*EXTRACTED MATERIAL*
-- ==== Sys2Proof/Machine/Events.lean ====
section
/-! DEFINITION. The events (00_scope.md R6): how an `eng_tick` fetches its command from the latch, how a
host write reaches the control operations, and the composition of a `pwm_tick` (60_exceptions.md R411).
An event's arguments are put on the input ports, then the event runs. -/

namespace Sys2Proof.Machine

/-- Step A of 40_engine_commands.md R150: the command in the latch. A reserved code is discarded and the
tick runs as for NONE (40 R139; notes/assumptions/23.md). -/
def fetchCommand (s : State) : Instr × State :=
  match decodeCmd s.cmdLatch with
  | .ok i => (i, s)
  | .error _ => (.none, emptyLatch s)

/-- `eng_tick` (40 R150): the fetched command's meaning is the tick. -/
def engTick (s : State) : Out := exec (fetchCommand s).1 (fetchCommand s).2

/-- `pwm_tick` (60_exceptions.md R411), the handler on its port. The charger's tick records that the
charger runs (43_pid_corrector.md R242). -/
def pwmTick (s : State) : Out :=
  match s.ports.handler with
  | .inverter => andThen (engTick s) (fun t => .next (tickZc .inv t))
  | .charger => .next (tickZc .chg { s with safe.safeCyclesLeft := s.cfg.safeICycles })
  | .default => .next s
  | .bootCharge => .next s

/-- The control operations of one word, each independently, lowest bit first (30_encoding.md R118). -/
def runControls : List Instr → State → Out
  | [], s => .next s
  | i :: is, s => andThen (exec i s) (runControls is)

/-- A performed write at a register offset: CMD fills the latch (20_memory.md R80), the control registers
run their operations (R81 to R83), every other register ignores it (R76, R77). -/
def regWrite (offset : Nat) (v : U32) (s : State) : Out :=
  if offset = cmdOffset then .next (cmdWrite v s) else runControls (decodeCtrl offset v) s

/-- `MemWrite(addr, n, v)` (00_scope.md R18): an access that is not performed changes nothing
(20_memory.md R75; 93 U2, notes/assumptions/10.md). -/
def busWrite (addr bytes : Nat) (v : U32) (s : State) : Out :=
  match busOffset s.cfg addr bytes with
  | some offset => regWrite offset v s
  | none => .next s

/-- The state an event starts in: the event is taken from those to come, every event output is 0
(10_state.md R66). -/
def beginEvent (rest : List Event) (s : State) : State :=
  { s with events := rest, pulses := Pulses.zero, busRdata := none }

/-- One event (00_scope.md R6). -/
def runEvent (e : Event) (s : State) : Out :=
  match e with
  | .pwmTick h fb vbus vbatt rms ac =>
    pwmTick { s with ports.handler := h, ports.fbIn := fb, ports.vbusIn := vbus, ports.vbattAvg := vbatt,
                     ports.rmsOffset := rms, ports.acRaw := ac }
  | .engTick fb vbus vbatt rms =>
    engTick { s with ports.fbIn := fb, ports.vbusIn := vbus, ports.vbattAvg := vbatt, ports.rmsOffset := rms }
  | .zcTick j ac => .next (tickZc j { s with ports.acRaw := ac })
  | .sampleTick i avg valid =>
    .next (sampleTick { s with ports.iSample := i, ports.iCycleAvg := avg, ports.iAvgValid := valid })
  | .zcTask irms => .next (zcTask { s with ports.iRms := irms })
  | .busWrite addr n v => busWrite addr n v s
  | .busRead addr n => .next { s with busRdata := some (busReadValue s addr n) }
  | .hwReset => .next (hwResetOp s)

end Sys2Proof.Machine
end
...
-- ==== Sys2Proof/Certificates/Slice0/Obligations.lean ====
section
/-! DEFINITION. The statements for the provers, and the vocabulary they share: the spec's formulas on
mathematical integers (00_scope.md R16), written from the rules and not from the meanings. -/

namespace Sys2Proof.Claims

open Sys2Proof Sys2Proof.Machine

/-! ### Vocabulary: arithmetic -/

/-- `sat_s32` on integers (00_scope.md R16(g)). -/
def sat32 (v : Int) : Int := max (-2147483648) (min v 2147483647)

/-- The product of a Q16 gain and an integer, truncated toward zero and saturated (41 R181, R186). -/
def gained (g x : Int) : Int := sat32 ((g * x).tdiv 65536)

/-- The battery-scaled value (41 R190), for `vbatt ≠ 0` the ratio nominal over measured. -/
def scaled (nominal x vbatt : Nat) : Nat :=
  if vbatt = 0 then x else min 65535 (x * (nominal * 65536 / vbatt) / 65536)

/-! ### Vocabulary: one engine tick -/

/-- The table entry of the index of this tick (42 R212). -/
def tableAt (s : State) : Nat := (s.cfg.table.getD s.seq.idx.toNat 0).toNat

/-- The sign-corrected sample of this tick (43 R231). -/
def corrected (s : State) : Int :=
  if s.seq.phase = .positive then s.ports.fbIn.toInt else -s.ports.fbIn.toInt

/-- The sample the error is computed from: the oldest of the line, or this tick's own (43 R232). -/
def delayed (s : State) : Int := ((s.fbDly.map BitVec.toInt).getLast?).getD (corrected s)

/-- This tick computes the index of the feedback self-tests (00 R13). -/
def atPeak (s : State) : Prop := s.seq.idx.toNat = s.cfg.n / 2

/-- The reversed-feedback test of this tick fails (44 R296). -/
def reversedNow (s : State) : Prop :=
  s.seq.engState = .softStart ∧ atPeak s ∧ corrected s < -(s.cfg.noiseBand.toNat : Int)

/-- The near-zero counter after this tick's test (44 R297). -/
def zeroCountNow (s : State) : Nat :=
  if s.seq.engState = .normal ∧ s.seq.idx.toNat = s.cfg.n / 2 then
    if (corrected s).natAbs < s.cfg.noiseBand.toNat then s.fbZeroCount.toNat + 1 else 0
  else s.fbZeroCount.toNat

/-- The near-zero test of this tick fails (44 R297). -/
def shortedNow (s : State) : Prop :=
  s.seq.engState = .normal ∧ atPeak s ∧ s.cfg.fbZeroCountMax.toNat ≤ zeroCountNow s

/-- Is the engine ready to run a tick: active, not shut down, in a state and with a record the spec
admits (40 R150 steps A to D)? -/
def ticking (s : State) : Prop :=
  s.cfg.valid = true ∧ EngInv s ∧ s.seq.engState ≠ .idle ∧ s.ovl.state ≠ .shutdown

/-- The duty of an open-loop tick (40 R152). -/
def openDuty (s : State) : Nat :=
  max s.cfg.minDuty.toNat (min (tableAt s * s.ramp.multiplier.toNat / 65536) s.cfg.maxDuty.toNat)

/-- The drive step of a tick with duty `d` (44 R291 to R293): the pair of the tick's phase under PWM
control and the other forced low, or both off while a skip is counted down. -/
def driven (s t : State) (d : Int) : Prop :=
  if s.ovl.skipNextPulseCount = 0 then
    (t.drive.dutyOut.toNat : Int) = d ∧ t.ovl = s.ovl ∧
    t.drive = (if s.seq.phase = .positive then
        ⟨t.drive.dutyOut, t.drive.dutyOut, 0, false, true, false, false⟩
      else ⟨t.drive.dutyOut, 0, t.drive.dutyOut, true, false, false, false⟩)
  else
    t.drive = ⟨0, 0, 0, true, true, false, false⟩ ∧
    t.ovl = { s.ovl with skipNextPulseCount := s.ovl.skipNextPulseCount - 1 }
==
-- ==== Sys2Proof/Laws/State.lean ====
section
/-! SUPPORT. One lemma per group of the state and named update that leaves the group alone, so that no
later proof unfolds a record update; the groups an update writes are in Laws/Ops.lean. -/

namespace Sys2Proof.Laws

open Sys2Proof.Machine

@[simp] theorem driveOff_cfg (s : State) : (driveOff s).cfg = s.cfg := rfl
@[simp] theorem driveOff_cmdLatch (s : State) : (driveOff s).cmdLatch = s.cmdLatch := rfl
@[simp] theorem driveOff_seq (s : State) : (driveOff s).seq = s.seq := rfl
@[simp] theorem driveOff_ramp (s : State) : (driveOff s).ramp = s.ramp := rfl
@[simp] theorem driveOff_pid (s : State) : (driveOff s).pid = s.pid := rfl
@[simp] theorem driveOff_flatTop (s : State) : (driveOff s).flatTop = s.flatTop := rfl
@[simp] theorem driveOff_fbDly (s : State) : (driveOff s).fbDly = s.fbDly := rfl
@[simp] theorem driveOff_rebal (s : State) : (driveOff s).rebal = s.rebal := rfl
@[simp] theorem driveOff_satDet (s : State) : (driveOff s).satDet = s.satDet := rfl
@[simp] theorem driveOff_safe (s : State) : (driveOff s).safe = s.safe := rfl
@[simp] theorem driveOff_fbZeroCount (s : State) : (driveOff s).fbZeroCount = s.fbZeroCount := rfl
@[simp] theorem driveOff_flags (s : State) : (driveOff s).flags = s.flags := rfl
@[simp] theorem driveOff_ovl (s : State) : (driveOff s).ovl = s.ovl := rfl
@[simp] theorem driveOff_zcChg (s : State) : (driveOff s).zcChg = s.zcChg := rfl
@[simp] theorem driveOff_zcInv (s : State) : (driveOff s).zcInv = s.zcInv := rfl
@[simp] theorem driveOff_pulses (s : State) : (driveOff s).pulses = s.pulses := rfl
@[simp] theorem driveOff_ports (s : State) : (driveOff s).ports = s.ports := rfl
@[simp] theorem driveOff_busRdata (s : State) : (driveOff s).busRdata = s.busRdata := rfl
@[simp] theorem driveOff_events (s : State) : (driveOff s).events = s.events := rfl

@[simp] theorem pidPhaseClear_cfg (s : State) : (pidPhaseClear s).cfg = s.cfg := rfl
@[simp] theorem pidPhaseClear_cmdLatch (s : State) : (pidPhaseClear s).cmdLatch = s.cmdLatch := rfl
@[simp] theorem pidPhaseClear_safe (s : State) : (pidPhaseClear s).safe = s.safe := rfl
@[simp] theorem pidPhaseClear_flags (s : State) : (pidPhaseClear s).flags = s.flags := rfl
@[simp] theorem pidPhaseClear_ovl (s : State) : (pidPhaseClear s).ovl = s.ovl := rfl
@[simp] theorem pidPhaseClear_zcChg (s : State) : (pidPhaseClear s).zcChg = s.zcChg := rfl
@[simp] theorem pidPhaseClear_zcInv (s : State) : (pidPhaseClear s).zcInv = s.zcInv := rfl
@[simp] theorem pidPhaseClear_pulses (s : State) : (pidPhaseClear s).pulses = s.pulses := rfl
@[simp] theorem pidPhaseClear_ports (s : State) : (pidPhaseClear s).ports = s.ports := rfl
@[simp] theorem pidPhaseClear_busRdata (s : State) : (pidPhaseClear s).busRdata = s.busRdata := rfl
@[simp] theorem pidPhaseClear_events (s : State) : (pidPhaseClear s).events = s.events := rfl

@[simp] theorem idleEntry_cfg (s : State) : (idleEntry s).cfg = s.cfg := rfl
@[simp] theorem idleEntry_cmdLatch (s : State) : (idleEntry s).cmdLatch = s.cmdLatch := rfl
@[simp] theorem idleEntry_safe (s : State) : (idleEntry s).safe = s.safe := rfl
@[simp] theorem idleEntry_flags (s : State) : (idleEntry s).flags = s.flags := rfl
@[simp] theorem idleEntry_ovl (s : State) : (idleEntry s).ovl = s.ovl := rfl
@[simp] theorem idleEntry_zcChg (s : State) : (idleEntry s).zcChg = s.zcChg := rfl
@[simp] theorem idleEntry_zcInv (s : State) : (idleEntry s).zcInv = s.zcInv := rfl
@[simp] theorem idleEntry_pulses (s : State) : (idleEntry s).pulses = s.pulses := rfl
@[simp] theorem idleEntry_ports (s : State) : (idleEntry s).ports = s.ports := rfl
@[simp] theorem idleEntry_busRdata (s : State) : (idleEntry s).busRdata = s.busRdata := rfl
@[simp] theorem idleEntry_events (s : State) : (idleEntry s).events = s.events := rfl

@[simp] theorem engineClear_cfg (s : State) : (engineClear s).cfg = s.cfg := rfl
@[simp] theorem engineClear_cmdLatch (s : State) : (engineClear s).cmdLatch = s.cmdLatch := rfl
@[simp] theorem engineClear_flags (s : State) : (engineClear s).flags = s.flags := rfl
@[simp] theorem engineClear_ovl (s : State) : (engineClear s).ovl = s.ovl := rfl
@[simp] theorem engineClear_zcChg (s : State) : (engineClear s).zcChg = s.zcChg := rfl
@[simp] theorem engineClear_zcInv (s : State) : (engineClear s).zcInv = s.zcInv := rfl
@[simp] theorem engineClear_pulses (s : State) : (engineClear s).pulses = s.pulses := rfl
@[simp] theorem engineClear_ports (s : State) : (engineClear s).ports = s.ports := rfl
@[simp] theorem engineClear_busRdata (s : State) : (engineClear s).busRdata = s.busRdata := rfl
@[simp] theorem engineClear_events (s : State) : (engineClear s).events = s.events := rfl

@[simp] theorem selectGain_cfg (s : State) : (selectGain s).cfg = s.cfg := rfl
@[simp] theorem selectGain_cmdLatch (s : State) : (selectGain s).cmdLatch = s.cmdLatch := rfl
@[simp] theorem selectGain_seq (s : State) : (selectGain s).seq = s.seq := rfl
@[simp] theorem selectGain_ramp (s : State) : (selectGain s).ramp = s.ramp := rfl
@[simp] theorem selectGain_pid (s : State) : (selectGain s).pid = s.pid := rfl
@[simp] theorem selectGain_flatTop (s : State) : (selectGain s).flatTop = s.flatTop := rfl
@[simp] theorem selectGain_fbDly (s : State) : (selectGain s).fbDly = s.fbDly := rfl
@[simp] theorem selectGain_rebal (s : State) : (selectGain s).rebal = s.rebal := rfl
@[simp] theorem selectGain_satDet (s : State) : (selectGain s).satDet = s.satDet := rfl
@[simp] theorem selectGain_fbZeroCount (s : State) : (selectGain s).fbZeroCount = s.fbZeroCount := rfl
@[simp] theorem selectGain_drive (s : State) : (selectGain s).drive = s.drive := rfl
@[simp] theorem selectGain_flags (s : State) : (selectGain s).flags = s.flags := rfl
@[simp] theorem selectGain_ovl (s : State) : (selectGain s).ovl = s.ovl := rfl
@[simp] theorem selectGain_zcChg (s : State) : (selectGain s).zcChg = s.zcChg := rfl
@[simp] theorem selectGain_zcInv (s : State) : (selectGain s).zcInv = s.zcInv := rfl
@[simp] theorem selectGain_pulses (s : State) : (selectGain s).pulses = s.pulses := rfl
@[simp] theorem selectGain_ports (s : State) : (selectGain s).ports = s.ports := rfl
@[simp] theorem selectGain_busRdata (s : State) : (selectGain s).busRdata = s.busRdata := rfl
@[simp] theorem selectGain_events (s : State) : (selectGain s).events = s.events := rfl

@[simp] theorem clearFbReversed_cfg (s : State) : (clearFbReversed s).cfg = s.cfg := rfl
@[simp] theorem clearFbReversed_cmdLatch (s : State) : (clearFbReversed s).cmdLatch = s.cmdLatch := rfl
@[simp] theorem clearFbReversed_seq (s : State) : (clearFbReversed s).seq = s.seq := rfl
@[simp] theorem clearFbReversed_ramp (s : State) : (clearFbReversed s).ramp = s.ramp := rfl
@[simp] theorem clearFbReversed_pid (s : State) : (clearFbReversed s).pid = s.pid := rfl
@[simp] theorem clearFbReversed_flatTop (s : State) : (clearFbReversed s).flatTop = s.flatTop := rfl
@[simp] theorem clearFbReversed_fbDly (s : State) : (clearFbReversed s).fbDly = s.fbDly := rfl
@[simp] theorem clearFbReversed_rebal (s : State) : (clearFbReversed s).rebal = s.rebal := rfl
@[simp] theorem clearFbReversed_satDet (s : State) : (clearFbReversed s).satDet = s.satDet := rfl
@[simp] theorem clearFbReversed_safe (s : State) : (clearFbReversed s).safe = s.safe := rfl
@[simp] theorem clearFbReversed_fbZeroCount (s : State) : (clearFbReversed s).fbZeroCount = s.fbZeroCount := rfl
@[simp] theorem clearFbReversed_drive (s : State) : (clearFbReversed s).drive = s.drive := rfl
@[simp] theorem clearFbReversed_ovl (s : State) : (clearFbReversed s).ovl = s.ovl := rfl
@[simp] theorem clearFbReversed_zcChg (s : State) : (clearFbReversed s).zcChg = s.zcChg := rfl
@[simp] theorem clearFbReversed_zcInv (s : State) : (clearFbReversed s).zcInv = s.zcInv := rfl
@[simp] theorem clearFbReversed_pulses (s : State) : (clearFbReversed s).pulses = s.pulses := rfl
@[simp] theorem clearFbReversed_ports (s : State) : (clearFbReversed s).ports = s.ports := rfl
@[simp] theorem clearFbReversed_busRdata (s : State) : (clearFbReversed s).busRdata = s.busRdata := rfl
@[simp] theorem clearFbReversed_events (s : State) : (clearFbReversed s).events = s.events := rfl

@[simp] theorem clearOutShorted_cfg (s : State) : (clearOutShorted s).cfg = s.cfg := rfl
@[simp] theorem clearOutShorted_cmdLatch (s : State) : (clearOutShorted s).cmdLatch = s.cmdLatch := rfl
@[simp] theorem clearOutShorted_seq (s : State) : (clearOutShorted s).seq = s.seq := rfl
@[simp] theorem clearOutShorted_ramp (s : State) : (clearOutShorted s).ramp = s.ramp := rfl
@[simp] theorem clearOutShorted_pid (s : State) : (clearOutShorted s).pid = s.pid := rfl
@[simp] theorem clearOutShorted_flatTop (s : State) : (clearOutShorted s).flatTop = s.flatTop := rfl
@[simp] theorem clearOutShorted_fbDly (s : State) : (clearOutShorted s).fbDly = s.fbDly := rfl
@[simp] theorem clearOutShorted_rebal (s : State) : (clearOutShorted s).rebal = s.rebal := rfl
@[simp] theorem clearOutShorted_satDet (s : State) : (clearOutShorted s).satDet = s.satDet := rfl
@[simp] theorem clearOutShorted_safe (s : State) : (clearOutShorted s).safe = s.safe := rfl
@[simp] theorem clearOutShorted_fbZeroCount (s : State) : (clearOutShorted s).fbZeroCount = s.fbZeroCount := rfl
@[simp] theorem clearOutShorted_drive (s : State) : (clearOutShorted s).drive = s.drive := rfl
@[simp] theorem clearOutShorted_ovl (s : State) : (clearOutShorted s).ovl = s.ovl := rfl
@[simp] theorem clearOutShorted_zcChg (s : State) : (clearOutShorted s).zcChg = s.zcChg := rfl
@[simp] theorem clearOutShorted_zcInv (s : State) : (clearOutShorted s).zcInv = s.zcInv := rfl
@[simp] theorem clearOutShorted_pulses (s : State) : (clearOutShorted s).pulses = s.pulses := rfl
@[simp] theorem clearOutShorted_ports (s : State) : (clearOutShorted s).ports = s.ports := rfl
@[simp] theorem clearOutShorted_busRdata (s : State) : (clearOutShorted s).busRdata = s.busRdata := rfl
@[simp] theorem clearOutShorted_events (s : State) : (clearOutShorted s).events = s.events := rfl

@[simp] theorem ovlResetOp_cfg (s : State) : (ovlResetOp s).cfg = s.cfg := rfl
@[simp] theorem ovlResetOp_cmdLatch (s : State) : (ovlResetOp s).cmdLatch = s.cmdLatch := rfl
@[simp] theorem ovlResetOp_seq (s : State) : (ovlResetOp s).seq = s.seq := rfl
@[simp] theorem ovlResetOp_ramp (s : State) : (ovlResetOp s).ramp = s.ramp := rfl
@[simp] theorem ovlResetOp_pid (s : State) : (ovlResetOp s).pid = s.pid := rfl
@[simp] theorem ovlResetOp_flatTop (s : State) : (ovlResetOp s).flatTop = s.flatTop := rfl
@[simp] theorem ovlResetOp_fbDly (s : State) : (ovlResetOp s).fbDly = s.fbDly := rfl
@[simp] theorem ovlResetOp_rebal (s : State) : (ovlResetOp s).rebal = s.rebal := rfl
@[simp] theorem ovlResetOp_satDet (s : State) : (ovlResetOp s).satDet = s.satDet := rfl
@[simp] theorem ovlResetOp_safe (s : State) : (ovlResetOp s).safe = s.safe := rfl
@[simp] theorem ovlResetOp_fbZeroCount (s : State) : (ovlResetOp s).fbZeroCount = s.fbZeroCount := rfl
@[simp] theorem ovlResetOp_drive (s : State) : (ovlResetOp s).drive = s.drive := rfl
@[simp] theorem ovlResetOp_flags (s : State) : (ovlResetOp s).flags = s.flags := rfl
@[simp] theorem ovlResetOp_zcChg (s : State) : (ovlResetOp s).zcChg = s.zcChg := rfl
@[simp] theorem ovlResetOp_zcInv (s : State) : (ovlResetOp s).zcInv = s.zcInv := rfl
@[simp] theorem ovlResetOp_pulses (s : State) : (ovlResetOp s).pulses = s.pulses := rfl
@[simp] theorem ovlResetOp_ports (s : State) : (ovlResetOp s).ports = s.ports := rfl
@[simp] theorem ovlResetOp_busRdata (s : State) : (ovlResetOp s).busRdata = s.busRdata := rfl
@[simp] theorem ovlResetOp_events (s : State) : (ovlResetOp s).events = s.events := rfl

*ASSIGNMENT*
Count every line of the entries that holds the string "from". Please answer with the count alone.

*RESPONSE TO THIS EXERCISE*
4